theorem Polling.step_next (h : Polling p rest s) : ∃ t, step s = .next t ∧ Polling p rest t := by
  obtain ⟨hstuck, hmw, turns, hturns, hagenda⟩ := h
  cases turns with
  | nil =>
    exact ⟨_, wait_busy hagenda hstuck.1 hmw, hstuck.of_eq (by cases p <;> rfl) rfl rfl, hmw,
      [.engine .P, .engine .C], List.suffix_rfl, rfl⟩
  | cons e turns =>
    obtain ⟨q, rfl⟩ : ∃ q, e = .engine q := by
      have hmem := hturns.subset List.mem_cons_self
      simp only [List.mem_cons, List.not_mem_nil, or_false] at hmem
      exact hmem.elim (fun h => ⟨_, h⟩) fun h => ⟨_, h⟩
    obtain ⟨t, hturn, hag, hmw', -⟩ := step_turn hagenda
    obtain hstuck' | ⟨⟨_, hreset⟩, -⟩ := hstuck.step_next hturn
    · exact ⟨_, hturn, hstuck', hmw'.trans hmw, turns, (List.suffix_cons _ _).trans hturns, hag⟩
    · cases hagenda.symm.trans hreset

theorem Polling.run_next (h : Polling p rest s) (n : Nat) : ∃ t, core.run n s = .next t ∧ Polling p rest t := by
  induction n generalizing s with
  | zero => exact ⟨s, rfl, h⟩
  | succ n ih =>
    obtain ⟨u, hu, hpolling⟩ := h.step_next
    obtain ⟨t, ht, hpolling'⟩ := ih hpolling
    exact ⟨t, (core_run_cons hu n).trans ht, hpolling'⟩

theorem Inv.n_le_cap (h : Inv s) (hx : (s.port p).xfer = some x) : x.n ≤ s.buf.cap.toNat := by
  obtain ⟨hcfg, hfl, -⟩ := h.inFlight hx
  cases p with
  | P =>
    obtain ⟨-, hroom⟩ := hfl
    exact (Nat.le_add_right _ _).trans hroom
  | C =>
    obtain ⟨-, hn⟩ := hfl
    exact hn.trans (h.configured hcfg).occ_le

/-- The count a transfer reports fits RESULT. -/
theorem Inv.toNat_ofNat_n (h : Inv s) (hx : (s.port p).xfer = some x) : (BitVec.ofNat 32 x.n).toNat = x.n :=
  Nat.mod_eq_of_lt ((h.n_le_cap hx).trans_lt s.buf.cap.isLt)

/-- Every access a transfer still has to make is admitted. -/
def RestAdmitted (s : State) (y : Xfer) : Prop :=
  ∀ k kind, y.k ≤ k → k < y.B → s.plat.memAdmit (addrAdd y.ext k) kind = true ∧
    s.plat.memAdmit (s.backingAddr (backingOffset y k)) kind = true

theorem RestAdmitted.copied (h : RestAdmitted s y) (hplat : t.plat = s.plat) (hbase : t.buf.base = s.buf.base) :
    RestAdmitted t { y with k := y.k + 1 } := by
  intro k kind hk hkB
  rw [hplat, State.backingAddr, hbase]
  exact h k kind (Nat.le_of_succ_le hk) hkB

theorem RestAdmitted.next_admitted (h : RestAdmitted s y) (q : Port) (hk : y.k < y.B) :
    s.plat.memAdmit (sourceAddr q s y y.k) .read = true ∧ s.plat.memAdmit (destAddr q s y y.k) .write = true := by
  cases q with
  | P => exact ⟨(h _ _ le_rfl hk).1, (h _ _ le_rfl hk).2⟩
  | C => exact ⟨(h _ _ le_rfl hk).2, (h _ _ le_rfl hk).1⟩

/-- A round of the loop on a stuck port leaves it stuck, and gives the other engine its turn. -/
theorem Stuck.wait_round (h : Stuck p s) (hagenda : s.agenda = .wait p :: rest) (hmw : s.meanwhile = []) :
    ∃ t : State, core.run 3 s = .next t ∧ t.agenda = .wait p :: rest ∧ t.meanwhile = [] ∧ t.plat = s.plat ∧
      t.buf.base = s.buf.base ∧ Stuck p t ∧ t.port p.other = (engineTurn p.other s).port p.other := by
  obtain ⟨t, hrun, hag, hmw', hplat, hbase, hport⟩ := Machine.wait_round hagenda h.1 hmw
  exact ⟨t, hrun, hag, hmw', hplat, hbase, h.of_eq (by rw [hport, engineTurn_none h.2]) hplat hbase, hport p.other⟩
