-- ==== Sys2Proof/Syntax.lean ====
section
/-! DEFINITION. The instruction set MXE-CMD v1: one constructor per row of spec/opcode_table.json. A command row is the
64-bit word of a CMD write (30_encoding.md R56, R57); a control row is the 64-bit word of a STATUS or CTRL write
(40_command_issue.md R75 to R77). A row whose word has bits the block ignores carries the whole written word, so that
no bit of an encoding is lost. -/

namespace Sys2Proof

/-- The commands and control operations of spec/opcode_table.json. -/
inductive Instr where
  /-- GCD (R86): CMD word 0x01. -/
  | gcd
  /-- XGCD (R88): CMD word 0x02. -/
  | xgcd
  /-- MODPOW (R92): CMD word 0x03. -/
  | modpow
  /-- MODINV (R94): CMD word 0x04. -/
  | modinv
  /-- PRIME_TD (R98): CMD word 0x05. -/
  | primeTd
  /-- PRIME_FERMAT (R100): CMD word `(rounds << 8) OR 0x06`; `rounds` is the ROUNDS field (R59). -/
  | primeFermat (rounds : BitVec 8)
  /-- FERMAT_WITNESS (R102): CMD word 0x07. -/
  | fermatWitness
  /-- Any CMD word that is not legal (R58, R63). -/
  | illegal (w : Word)
  /-- ACK (R75): a STATUS write of `w` with bit 1 set. -/
  | ack (w : Word)
  /-- CLROVR (R75): a STATUS write of `w` with bit 3 set and bit 1 clear (log 8). -/
  | clrovr (w : Word)
  /-- EI (R76): a CTRL write of `w` with bit 0 set and bit 1 clear. -/
  | ei (w : Word)
  /-- DI (R76): a CTRL write of `w` with bits 1 and 0 clear. -/
  | di (w : Word)
  /-- SRST (R77): a CTRL write of `w` with bit 1 set. -/
  | srst (w : Word)
  deriving DecidableEq, Repr

end Sys2Proof
end

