-- ==== Sys2Proof/Machine/State.lean ====
section
/-! DEFINITION. The state of the block and of the agents around it, as plain data; the reasons a step stops; and the
state after reset. The block's own state is that of 10_state.md R13; the fields after it stand for the hosts, for the
order T (20_memory.md R48) and for the values the spec leaves free (INVENTORY.md, "State"). -/

namespace Sys2Proof.Machine

/-- The engine state (R30). -/
inductive Fsm where
  | idle
  | busy
  deriving DecidableEq, Repr

/-- The registers of the window (R14). -/
inductive Reg where
  | id
  | cmd
  | status
  | ctrl
  | opa
  | opb
  | opc
  | res0
  | res1
  | res2
  deriving DecidableEq, Repr

/-- What a bus transaction does at its offset (R39). A write carries its 64-bit word. -/
inductive Access where
  | read
  | write (w : Word)
  deriving DecidableEq, Repr

/-- One bus transaction of a host (R39). `master` says which bus master sent it and has no effect on the block (R115,
R118, log 13); `width` is the access width in bits, so that the widths the block refuses exist too. -/
structure Transaction where
  master : Nat
  width : Nat
  off : Offset
  access : Access
  deriving DecidableEq, Repr

/-- One host operation, or an event of the reset input, in the order T (R48). -/
inductive HostOp where
  /-- One bus transaction: `WR` and `RD` of R64. -/
  | access (t : Transaction)
  /-- `WAIT` of R64: STATUS reads until one returns BUSY = 0. Log 15. -/
  | wait (master : Nat)
  /-- The hardware reset input is asserted and released (R122). Log 11. -/
  | resetInput
  deriving DecidableEq, Repr

/-- What the bus answers a transaction. -/
inductive Response where
  /-- The word an admitted read returns (R80). -/
  | data (w : Word)
  /-- An admitted write was taken. -/
  | written
  /-- The bus error response of a refused transaction; it carries no data (R40). -/
  | busError
  deriving DecidableEq, Repr

/-- The machine's faults. There is one kind (R121). -/
inductive Fault where
  /-- A transaction the block did not admit, by the host `master`: its width is not 64 bits or its offset is no multiple
  of 8 (R39, R40, R121). Raised by the step of that transaction, which records it in `State.faults` and goes on (R123:
  reset does not clear it, so a run continues past it); no step ends in `Outcome.fault`. Safe: it is the spec's own
  effect, and no block state changes. Log 6. -/
  | busError (master width : Nat) (off : Offset) (access : Access)
  deriving DecidableEq, Repr

/-- The reasons a step gives no next state. -/
inductive Refusal where
  /-- The instruction has no meaning in this model yet. Raised by no arm of `exec`: every row has its meaning. Safe. -/
  | notModelled (mnemonic : String)
  /-- No step (R67, R70): the engine has no step while `fsm = IDLE`, and the hosts have no operation left. Raised by
  `complete` in a state that is IDLE and by `hostStep` with an empty queue. Safe: the spec gives no step there. Log 7. -/
  | noEnabledStep
  deriving DecidableEq, Repr

/-- The state of the machine. -/
structure State where
  /-- CMD: the last accepted command word (R16). -/
  cmd : Word
  /-- STATUS.DONE (R18). -/
  done : Bool
  /-- STATUS.ERR (R19). -/
  err : Bool
  /-- STATUS.OVR (R20). -/
  ovr : Bool
  /-- STATUS.ERRCODE (R21). -/
  errcode : BitVec 4
  /-- STATUS.ERRDETAIL (R22). -/
  errdetail : BitVec 8
  /-- CTRL.IE (R24). -/
  ie : Bool
  /-- OPA (R27). -/
  opa : Word
  /-- OPB (R27). -/
  opb : Word
  /-- OPC (R27). -/
  opc : Word
  /-- RES0 (R28). -/
  res0 : Word
  /-- RES1 (R28). -/
  res1 : Word
  /-- RES2 (R28). -/
  res2 : Word
  /-- The engine state (R30); STATUS.BUSY is `fsm = busy` (R17). -/
  fsm : Fsm
  /-- lat[CMD] (R31). -/
  latCmd : Word
  /-- lat[OPA] (R31). -/
  latA : Word
  /-- lat[OPB] (R31). -/
  latB : Word
  /-- lat[OPC] (R31). -/
  latC : Word
  /-- The fault set of host bus errors, newest first; never cleared (R121, R123). -/
  faults : List Fault
  /-- The model's own: the host operations still to come, oldest first (R48, R49). Log 12. -/
  host : List HostOp
  /-- The model's own: the bus's answers with the master each went to, newest first (R40, R80). Log 13. -/
  responses : List (Nat × Response)
  /-- The model's own: how many host operations still come before the completion of the command in flight (R134). Log 3. -/
  countdown : Nat
  /-- The model's own: latencies fixed in advance for the next accepts; `Config.freeLatency` gives those after. Log 3. -/
  latencies : List Nat
  /-- The model's own: witnesses fixed in advance; `Config.freeWitness` gives those after. Log 4. -/
  draws : List Int
  /-- The model's own: how many free values have been used. Logs 2, 3 and 4. -/
  freeCount : Nat
  deriving DecidableEq, Repr

/-- The state right after reset (R123): every register 0 but the constant ID, `fsm` IDLE, no fault. The latches are
unspecified there (I21): 0 is the model's choice (log 2). The model's own fields are empty. -/
def State.reset : State where
  cmd := 0#64
  done := false
  err := false
  ovr := false
  errcode := 0#4
  errdetail := 0#8
  ie := false
  opa := 0#64
  opb := 0#64
  opc := 0#64
  res0 := 0#64
  res1 := 0#64
  res2 := 0#64
  fsm := .idle
  latCmd := 0#64
  latA := 0#64
  latB := 0#64
  latC := 0#64
  faults := []
  host := []
  responses := []
  countdown := 0
  latencies := []
  draws := []
  freeCount := 0

end Sys2Proof.Machine
end

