-- ==== Sys2Proof/Certificates/Slice0/Obligations.lean ====
section
/-! DEFINITION. The statements for the provers. Each docstring names the rule of spec/ it formalises. What a command
leaves is written out here as record updates, and its values in Mathlib's own functions or in the spec's loops, so that
a statement does not say a definition of the model over again. -/

namespace Sys2Proof.Claims

/-- The least signed 64-bit integer (R5). -/
def minInt : Int := -9223372036854775808

/-- What a completion that succeeds with three result words leaves (R73). -/
def succeeded (s : Machine.State) (r0 r1 r2 : Word) : Machine.State :=
  { s with
    res0 := r0, res1 := r1, res2 := r2, err := false, errcode := 0#4, errdetail := 0#8, done := true, fsm := .idle }

/-- What a completion that fails with an error kind's code and a sub-cause leaves (R73). -/
def failed (s : Machine.State) (code : BitVec 4) (detail : BitVec 8) : Machine.State :=
  { s with
    res0 := 0#64, res1 := 0#64, res2 := 0#64, err := true, errcode := code, errdetail := detail, done := true,
    fsm := .idle }

/-- What taking a host transaction from the queue leaves before its effect on the block: the bus has answered `r`. -/
def taken (s : Machine.State) (m : Nat) (r : Machine.Response) : Machine.State :=
  { s with host := s.host.tail, countdown := s.countdown - 1, responses := (m, r) :: s.responses }

/-- The host moves next (log 3), and its next operation is this transaction. -/
def nextIs (s : Machine.State) (m width : Nat) (off : Offset) (acc : Machine.Access) : Prop :=
  s.engineTurn = false ∧ s.host.head? = some (.access ⟨m, width, off, acc⟩)

/-- The next event of the order T resets the block (R122). -/
def resetNext (s : Machine.State) : Prop :=
  s.engineTurn = false ∧ ∃ op, s.host.head? = some op ∧ op.resets = true

/-- Two states agree on all of the block's own state (R13). -/
def sameBlock (s t : Machine.State) : Prop :=
  s.cmd = t.cmd ∧ s.done = t.done ∧ s.err = t.err ∧ s.ovr = t.ovr ∧ s.errcode = t.errcode ∧
  s.errdetail = t.errdetail ∧ s.ie = t.ie ∧ s.opa = t.opa ∧ s.opb = t.opb ∧ s.opc = t.opc ∧ s.res0 = t.res0 ∧
  s.res1 = t.res1 ∧ s.res2 = t.res2 ∧ s.fsm = t.fsm ∧ s.latCmd = t.latCmd ∧ s.latA = t.latA ∧ s.latB = t.latB ∧
  s.latC = t.latC

/-- Two completions show the host the same outcome: results and error fields. -/
def sameOutcome (s t : Machine.State) : Prop :=
  s.res0 = t.res0 ∧ s.res1 = t.res1 ∧ s.res2 = t.res2 ∧ s.err = t.err ∧ s.errcode = t.errcode ∧
  s.errdetail = t.errdetail

/-- Every register of the block at its reset value (R123); the latches are left out, being unspecified there. -/
def atReset (t : Machine.State) : Prop :=
  t.cmd = 0#64 ∧ t.done = false ∧ t.err = false ∧ t.ovr = false ∧ t.errcode = 0#4 ∧ t.errdetail = 0#8 ∧
  t.ie = false ∧ t.opa = 0#64 ∧ t.opb = 0#64 ∧ t.opc = 0#64 ∧ t.res0 = 0#64 ∧ t.res1 = 0#64 ∧ t.res2 = 0#64 ∧
  t.fsm = .idle ∧ t.irq = false ∧ t.statusWord = 0#64 ∧ t.ctrlWord = 0#64 ∧
  t.readOffset 0x00#8 = 0x000000004D580100#64 ∧
  (∀ off : Offset, off.toNat = 0x38 ∨ 0x58 ≤ off.toNat → t.readOffset off = 0#64)

/-- R58 in arithmetic: OPCODE is w mod 2^8, ROUNDS the next byte, RSVD the rest. -/
def legalWord (w : Word) : Prop :=
  1 ≤ w.toNat % 256 ∧ w.toNat % 256 ≤ 7 ∧ w.toNat / 65536 = 0 ∧
  (w.toNat / 256 % 256 = 0 ∨ w.toNat % 256 = 6)

/-- The loop of R88 as a relation: from remainders x, y and pairs s, t it ends with gcd g and pair c. -/
inductive Pulverized : Nat → Nat → Int × Int → Int × Int → Nat → Int × Int → Prop where
  | stop (x : Nat) (s t : Int × Int) : Pulverized x 0 s t x s
  | step (x y : Nat) (s t : Int × Int) (g : Nat) (c : Int × Int) (h : y ≠ 0)
      (next : Pulverized y (x % y) t
        (s.1 - t.1 * (((x - x % y) / y : Nat) : Int), s.2 - t.2 * (((x - x % y) / y : Nat) : Int)) g c) :
      Pulverized x y s t g c

/-- The number of rounds that a ROUNDS field selects (R59). -/
def roundsRun (r : BitVec 8) : Nat := if r.toNat = 0 then 50 else r.toNat

/-- One Fermat round passes: `k^(n-1) mod n = 1` (R100). -/
def passes (n k : Int) : Prop := k ^ (n - 1).toNat % n = 1

/-- The witness tape and the count of free values after `k` draws. -/
def afterRounds (s : Machine.State) (k : Nat) : Machine.State :=
  { s with draws := s.draws.drop k, freeCount := s.freeCount + k }

/-- A command is in flight: `i` is what its word decodes to, and a, b, c stand in the operand registers and in their
latches. -/
def inFlight (t : Machine.State) (i : Instr) (a b c : Word) : Prop :=
  t.fsm = .busy ∧ decodeCommand t.latCmd = i ∧ t.cmd = t.latCmd ∧ t.opa = a ∧ t.opb = b ∧ t.opc = c ∧
  t.latA = a ∧ t.latB = b ∧ t.latC = c

/-- The host `m` sends the expansion of `p` and then `rest`: after `k` steps `i` is in flight on a, b, c, and the
expansion's WAIT comes next. -/
def calls (s : Machine.State) (m : Nat) (rest : List Machine.HostOp) (p : Machine.Pseudo) (k : Nat) (i : Instr)
    (a b c : Word) : Prop :=
  ∃ t : Machine.State, Host.Core.run core k { s with host := Machine.expand m p ++ rest } = .next t ∧
    inFlight t i a b c ∧ t.host = .wait m :: rest

end Sys2Proof.Claims

open Sys2Proof Sys2Proof.Machine Sys2Proof.Claims

/-! ### Encoding -/

/-- R56, R57, R75 to R77, R42: decoding the bytes an instruction is encoded as, at the offset it is encoded for, gives
the instruction back and leaves the bytes after it. -/
def Obligations.DecodeEncodeRoundTrip : Prop :=
  ∀ i : Instr, i.wellFormed = true → ∀ rest : List Byte,
    decodeBytes (encode i).1 ((encode i).2 ++ rest) = .ok (i, rest)

/-- The other direction: whatever the decoder accepts is well formed and encodes to that offset and word. -/
def Obligations.EncodeDecodeRoundTrip : Prop :=
  ∀ (off : Offset) (w : Word) (i : Instr), decodeWrite off w = .ok i →
    i.wellFormed = true ∧ encodeOffset i = off ∧ encodeWord i = w

/-- R57, R58, R62: a legal command word selects the command of its opcode, and every other word is illegal. -/
def Obligations.CommandWordDecodes : Prop :=
  ∀ w : Word,
    (legalWord w →
      (w.toNat % 256 = 1 → decodeCommand w = .gcd) ∧ (w.toNat % 256 = 2 → decodeCommand w = .xgcd) ∧
      (w.toNat % 256 = 3 → decodeCommand w = .modpow) ∧ (w.toNat % 256 = 4 → decodeCommand w = .modinv) ∧
      (w.toNat % 256 = 5 → decodeCommand w = .primeTd) ∧
      (w.toNat % 256 = 6 → decodeCommand w = .primeFermat (BitVec.ofNat 8 (w.toNat / 256))) ∧
      (w.toNat % 256 = 7 → decodeCommand w = .fermatWitness)) ∧
    (¬ legalWord w → decodeCommand w = .illegal w)

/-- A few words written out from R57, R59, R63 and R75 to R77, as the bytes of their offset. -/
def Obligations.SampleWordsDecode : Prop :=
  decodeBytes 0x08#8 [0x01#8, 0, 0, 0, 0, 0, 0, 0] = .ok (.gcd, []) ∧
  decodeBytes 0x08#8 [0x03#8, 0, 0, 0, 0, 0, 0, 0] = .ok (.modpow, []) ∧
  decodeBytes 0x08#8 [0x06#8, 0x32#8, 0, 0, 0, 0, 0, 0] = .ok (.primeFermat 50#8, []) ∧
  decodeBytes 0x08#8 [0x06#8, 0, 0, 0, 0, 0, 0, 0x80#8] = .ok (.illegal 0x8000000000000006#64, []) ∧
  decodeBytes 0x10#8 [0x02#8, 0, 0, 0, 0, 0, 0, 0] = .ok (.ack 2#64, []) ∧
  decodeBytes 0x10#8 [0x08#8, 0, 0, 0, 0, 0, 0, 0] = .ok (.clrovr 8#64, []) ∧
  decodeBytes 0x18#8 [0x01#8, 0, 0, 0, 0, 0, 0, 0] = .ok (.ei 1#64, []) ∧
  decodeBytes 0x18#8 [0x03#8, 0, 0, 0, 0, 0, 0, 0] = .ok (.srst 3#64, [])

/-! ### A step runs the decoded instruction -/

/-- R58, R70, R73: while a command is in flight and its latency is over (or no host operation is left, log 3), the step
is the meaning of the instruction that lat[CMD] decodes to, at that state. -/
def Obligations.StepRunsDecodedCommand : Prop :=
  ∀ s : State, s.fsm = .busy → s.countdown = 0 ∨ s.host = [] → step s = exec (decodeCommand s.latCmd) s

/-- R48, R75 to R77: where the next host operation is a 64-bit write that decodes to a control row, the step is that
row's meaning, after the bus has taken and answered the write. -/
def Obligations.StepRunsDecodedControlWrite : Prop :=
  ∀ (s : State) (m : Nat) (off : Offset) (w : Word) (i : Instr),
    nextIs s m 64 off (.write w) → off = 0x10#8 ∨ off = 0x18#8 → decodeWrite off w = .ok i →
    step s = exec i (taken s m .written)

/-- Log 12: `withFetchWord` places the instruction a table word decodes to where the very next step runs it: a command
in the state it makes, a control row after the bus has answered its write. -/
def Obligations.FetchWordIsRunNext : Prop :=
  ∀ (s : State) (nbits w : Nat) (i : Instr), decodeTableWord nbits w = some i →
    (isCommand i = true → step (s.withFetchWord nbits w) = exec i (s.withFetchWord nbits w)) ∧
    (isCommand i = false →
      step (s.withFetchWord nbits w) = exec i { s with responses := (0, .written) :: s.responses })

/-! ### The GCD family -/

/-- R86: GCD's command word, its errors in their order, and the greatest common divisor. -/
def Obligations.GcdOutcome : Prop :=
  decodeCommand 0x0000000000000001#64 = .gcd ∧
  ∀ s : State, s.fsm = .busy →
    exec .gcd s = .next
      (if s.latA.toInt = minInt ∨ s.latB.toInt = minInt then failed s 3#4 1#8
      else if s.latA.toInt = 0 ∧ s.latB.toInt = 0 then failed s 1#4 1#8
      else if s.latA.toInt.natAbs < s.latB.toInt.natAbs then failed s 1#4 2#8
      else succeeded s (BitVec.ofNat 64 (Int.gcd s.latA.toInt s.latB.toInt)) 0#64 0#64)

/-- R87: a successful GCD result divides both operands, every common divisor divides it, and so it is the largest. -/
def Obligations.GcdIsGreatestCommonDivisor : Prop :=
  ∀ s t : State, exec .gcd s = .next t → t.err = false →
    t.res0.toInt ∣ s.latA.toInt ∧ t.res0.toInt ∣ s.latB.toInt ∧
    (∀ d : Int, d ∣ s.latA.toInt → d ∣ s.latB.toInt → d ∣ t.res0.toInt ∧ d ≤ t.res0.toInt)

/-- R88: XGCD's command word, its errors in their order, and the pair of the exact iteration with the sign fix-up;
RESULT_RANGE is never raised. -/
def Obligations.XgcdFollowsIteration : Prop :=
  decodeCommand 0x0000000000000002#64 = .xgcd ∧
  ∀ s : State, s.fsm = .busy →
    ∃ (g : Nat) (c : Int × Int),
      Pulverized s.latA.toInt.natAbs s.latB.toInt.natAbs (1, 0) (0, 1) g c ∧
      exec .xgcd s = .next
        (if s.latA.toInt = minInt ∨ s.latB.toInt = minInt then failed s 3#4 1#8
        else if s.latA.toInt = 0 ∧ s.latB.toInt = 0 then failed s 1#4 1#8
        else if s.latA.toInt.natAbs < s.latB.toInt.natAbs then failed s 1#4 2#8
        else succeeded s (BitVec.ofInt 64 (if s.latA.toInt < 0 then -c.1 else c.1))
          (BitVec.ofInt 64 (if s.latB.toInt < 0 then -c.2 else c.2)) (BitVec.ofNat 64 g))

■ ■ ■ ■ ■ ■ ■

▶ **Your assignment**
Give an exact copy of the lines above from the line with "def succeeded (s" up to and including the line with "this transaction. -/", and leave everything else out.

▶ **Written solution**
def succeeded (s : Machine.State) (r0 r1 r2 : Word) : Machine.State :=
  { s with
    res0 := r0, res1 := r1, res2 := r2, err := false, errcode := 0#4, errdetail := 0#8, done := true, fsm := .idle }

/-- What a completion that fails with an error kind's code and a sub-cause leaves (R73). -/
def failed (s : Machine.State) (code : BitVec 4) (detail : BitVec 8) : Machine.State :=
  { s with
    res0 := 0#64, res1 := 0#64, res2 := 0#64, err := true, errcode := code, errdetail := detail, done := true,
    fsm := .idle }

/-- What taking a host transaction from the queue leaves before its effect on the block: the bus has answered `r`. -/
def taken (s : Machine.State) (m : Nat) (r : Machine.Response) : Machine.State :=
  { s with host := s.host.tail, countdown := s.countdown - 1, responses := (m, r) :: s.responses }

/-- The host moves next (log 3), and its next operation is this transaction. -/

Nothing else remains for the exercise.